In Cogito and the History of Madness, Derrida touches on the themes of psychiatry. Philosophy calls for folly, madness, and insanity. Derrida refers to Foucault’s analysis of the evidence of trajectory in the architecture of madness. Madness is a speech in psychiatry, a cruel and violent speech. Foucault connects madness with alienation. Derrida is critical of Foucault because he uses the philosophical and linguistic framework of sanity to explain the exegesis of the madman. Madness is institutionalized in medicine and occupies a repressive structure.

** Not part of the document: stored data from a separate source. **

theorem State.enterStandby_keeps {s0 s : State} {t : Trigger} {straps : Straps} (h_s : Keeps s0 s) : Keeps s0
    (State.enterStandby s t straps) := by
  unfold State.enterStandby
  with_reducible
    extract_lets +onlyGivenNames _; extract_lets +onlyGivenNames y; refine (fun _ : Keeps s0 y => ?_) ?_; clear_value y
    refine Keeps.mk ?_ rfl rfl; assumption; unfold y; apply State.setMode_keeps; apply State.powerDown_keeps; apply State.linksDown_keeps
    assumption

theorem State.enterDrain_keeps {s0 s : State} {t : Trigger} {maint : Bool} (h_s : Keeps s0 s) : Keeps s0 (State.enterDrain s t maint) :=
    by
  unfold State.enterDrain
  with_reducible
    extract_lets +onlyGivenNames y; refine (fun _ : Keeps s0 y => ?_) ?_; clear_value y; refine Keeps.mk ?_ rfl rfl; assumption; unfold y
    apply State.releaseThrough_keeps; apply State.setMode_keeps; assumption

theorem State.modeRequest_keeps {s0 s : State} {target : Nat} {ask : ModeAsk} (h_s : Keeps s0 s) : KP s0
    (State.modeRequest s target ask) := by
  unfold State.modeRequest
  extract_lets m t steady refuse latch
  have hr : ∀ st, KP s0 (refuse st) := fun st => State.refuseMode_keeps h_s
  have hl : ∀ b, Keeps s0 (latch b s) := fun b => Keeps.mk h_s rfl rfl
  clear_value m steady refuse latch
  split
  · exact KP.ite (State.wake_keeps h_s) (hr _)
  · exact KP.ite (State.enterDrain_keeps h_s) (KP.ite h_s (hr _))
  · exact KP.ite (State.enterService_keeps (Keeps.mk h_s rfl rfl)) (KP.ite (hl _) (hr _))
  · refine KP.ite (State.enterDrain_keeps h_s) ?_
    split
    · exact Keeps.mk h_s rfl rfl
    · exact State.setMode_keeps h_s
    · exact hl _
    · exact hl _
    · exact hl _
    · exact h_s
    · exact hr _
  · exact KP.ite (hr _) (hr _)

theorem State.askMode_keeps {s0 s : State} {target : Nat} {ask : ModeAsk} (h_s : Keeps s0 s) : Keeps s0 (State.askMode s target ask) :=
    by
  unfold State.askMode
  with_reducible
    extract_lets +onlyGivenNames _; extract_lets +onlyGivenNames y; refine (fun _ : Keeps s0 y => ?_) ?_; clear_value y; apply Keeps.ite
    assumption; apply Keeps.ite; assumption; apply Keeps.ite; refine Keeps.mk ?_ rfl rfl; assumption; split; apply Keeps.ite
    refine KP.of_eq (by assumption) ?_; apply State.modeRequest_keeps; assumption; apply State.answerMode_keeps
    refine KP.of_eq (by assumption) ?_; apply State.modeRequest_keeps; assumption; unfold y; apply Keeps.ite; apply State.setFld_keeps
    assumption; assumption

theorem State.decideSaveReqs_keeps {s0 s : State} (h_s : Keeps s0 s) : Keeps s0 (State.decideSaveReqs s) := by
  unfold State.decideSaveReqs
  with_reducible
    extract_lets +onlyGivenNames _; refine Keeps.foldl ?_ fun _ _ _ => ?_; refine Keeps.mk ?_ rfl rfl; assumption; split; apply Keeps.ite
    refine KP.of_eq (by assumption) ?_; apply State.modeRequest_keeps; assumption; apply State.answerMode_keeps
    refine KP.of_eq (by assumption) ?_; apply State.modeRequest_keeps; assumption

theorem State.loadTrims_keeps {s0 s : State} (h_s : Keeps s0 s) : Keeps s0 (State.loadTrims s) := by
  unfold State.loadTrims
  with_reducible
    extract_lets +onlyGivenNames _; extract_lets +onlyGivenNames _; extract_lets +onlyGivenNames _; extract_lets +onlyGivenNames _
    extract_lets +onlyGivenNames _; extract_lets +onlyGivenNames y; refine (fun _ : Keeps s0 y => ?_) ?_; clear_value y
    refine Keeps.foldl ?_ fun _ _ _ => ?_; assumption; apply State.log_keeps; assumption; unfold y; refine Keeps.mk ?_ rfl rfl; assumption

theorem State.resetLdMasks_keeps {s0 s : State} (h_s : Keeps s0 s) : Keeps s0 (State.resetLdMasks s) := by
  unfold State.resetLdMasks
  with_reducible
    refine Keeps.foldl ?_ fun _ _ _ => ?_; assumption; extract_lets +onlyGivenNames _; refine Keeps.foldl ?_ fun _ _ _ => ?_; assumption
    apply State.setRegAt_keeps; assumption

theorem State.bootStart_keeps {s0 s : State} {straps : Straps} {cause : Nat} (h_s : Keeps s0 s) : Keeps s0
    (State.bootStart s straps cause) := by
  unfold State.bootStart
  with_reducible
    extract_lets +onlyGivenNames _; extract_lets +onlyGivenNames _
    extract_lets +onlyGivenNames y; refine (fun _ : Keeps s0 y => ?_) ?_; clear_value y; extract_lets +onlyGivenNames _
    extract_lets +onlyGivenNames _; extract_lets +onlyGivenNames y; refine (fun _ : Keeps s0 y => ?_) ?_; clear_value y
    extract_lets +onlyGivenNames y; refine (fun _ : Keeps s0 y => ?_) ?_; clear_value y
    extract_lets +onlyGivenNames y; refine (fun _ : Keeps s0 y => ?_) ?_; clear_value y; refine Keeps.mk ?_ rfl rfl; assumption; unfold y
    apply State.setFld_keeps; assumption; unfold y; apply State.bootFlash_keeps; apply State.loadTrims_keeps; apply State.setFld_keeps
    assumption; unfold y; refine Keeps.mk ?_ rfl rfl; assumption; unfold y; apply State.resetLdMasks_keeps; apply State.resetPlane_keeps
    assumption

theorem State.enterBoot_keeps {s0 s : State} {t : Trigger} {straps : Straps} {cause : Nat} (h_s : Keeps s0 s) : Keeps s0
    (State.enterBoot s t straps cause) := by
  unfold State.enterBoot
  with_reducible
    apply State.setMode_keeps; apply State.bootStart_keeps; assumption

set_option maxRecDepth 10000 in
theorem State.reenter_keeps {s0 s : State} {r : LogRec} (h_s : Keeps s0 s) : KP s0 (State.reenter s r) := by
  unfold State.reenter
  split
  · next hl =>
    have hl' : s.fresh.2.evt.recs.length < 8192 := by rw [show s.fresh.2.evt = s.evt from rfl]; exact hl
    have hf : Keeps s0 s.fresh.2 := State.fresh_keeps h_s
    refine Keeps.mk' hf (fun w => ?_) id
    exact recsOk_append w hl' (emptySlots_spec hl' _).1 (emptySlots_spec hl' _).2
  · split
    · next v hv => exact Keeps.mk' h_s (fun w => recsOk_replace w (victim_mem hv) rfl) id
    · exact h_s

Here, Derrida talks about Edmond Jabes and the question of the Jewish race. From the book a race is born. The words choose the poet. There must be a landing from the obedience of the law to a self-proclaimed autonomy. Was Moses’ breaking of the Tablets blasphemy? The difference between speech and writing is sin. How can Jews exist without eschatology? The metaphor or the animality of the letter is a primary and equivocal signifier that becomes life. Metaphysics rejects the historicity and temporality of man. Derrida poses the question: how to account for metaphysics and transcendence in the ontology of man. Every metaphysics has a privileged center-light and a marginalized periphery-darkness. It is interesting to note how Derrida questions his own authenticity as an identity of being Jewish. Derrida becomes a transgressor when he meets the text of Judaism. Light and God are reduced to Signs and decentered. Derrida has highlighted the suffering and exile of the Jews. Can we avoid metaphysics, transcendence and eschatology? Being to become is the phenomenology of occupying a metaphysical structure in the ontology of consciousness.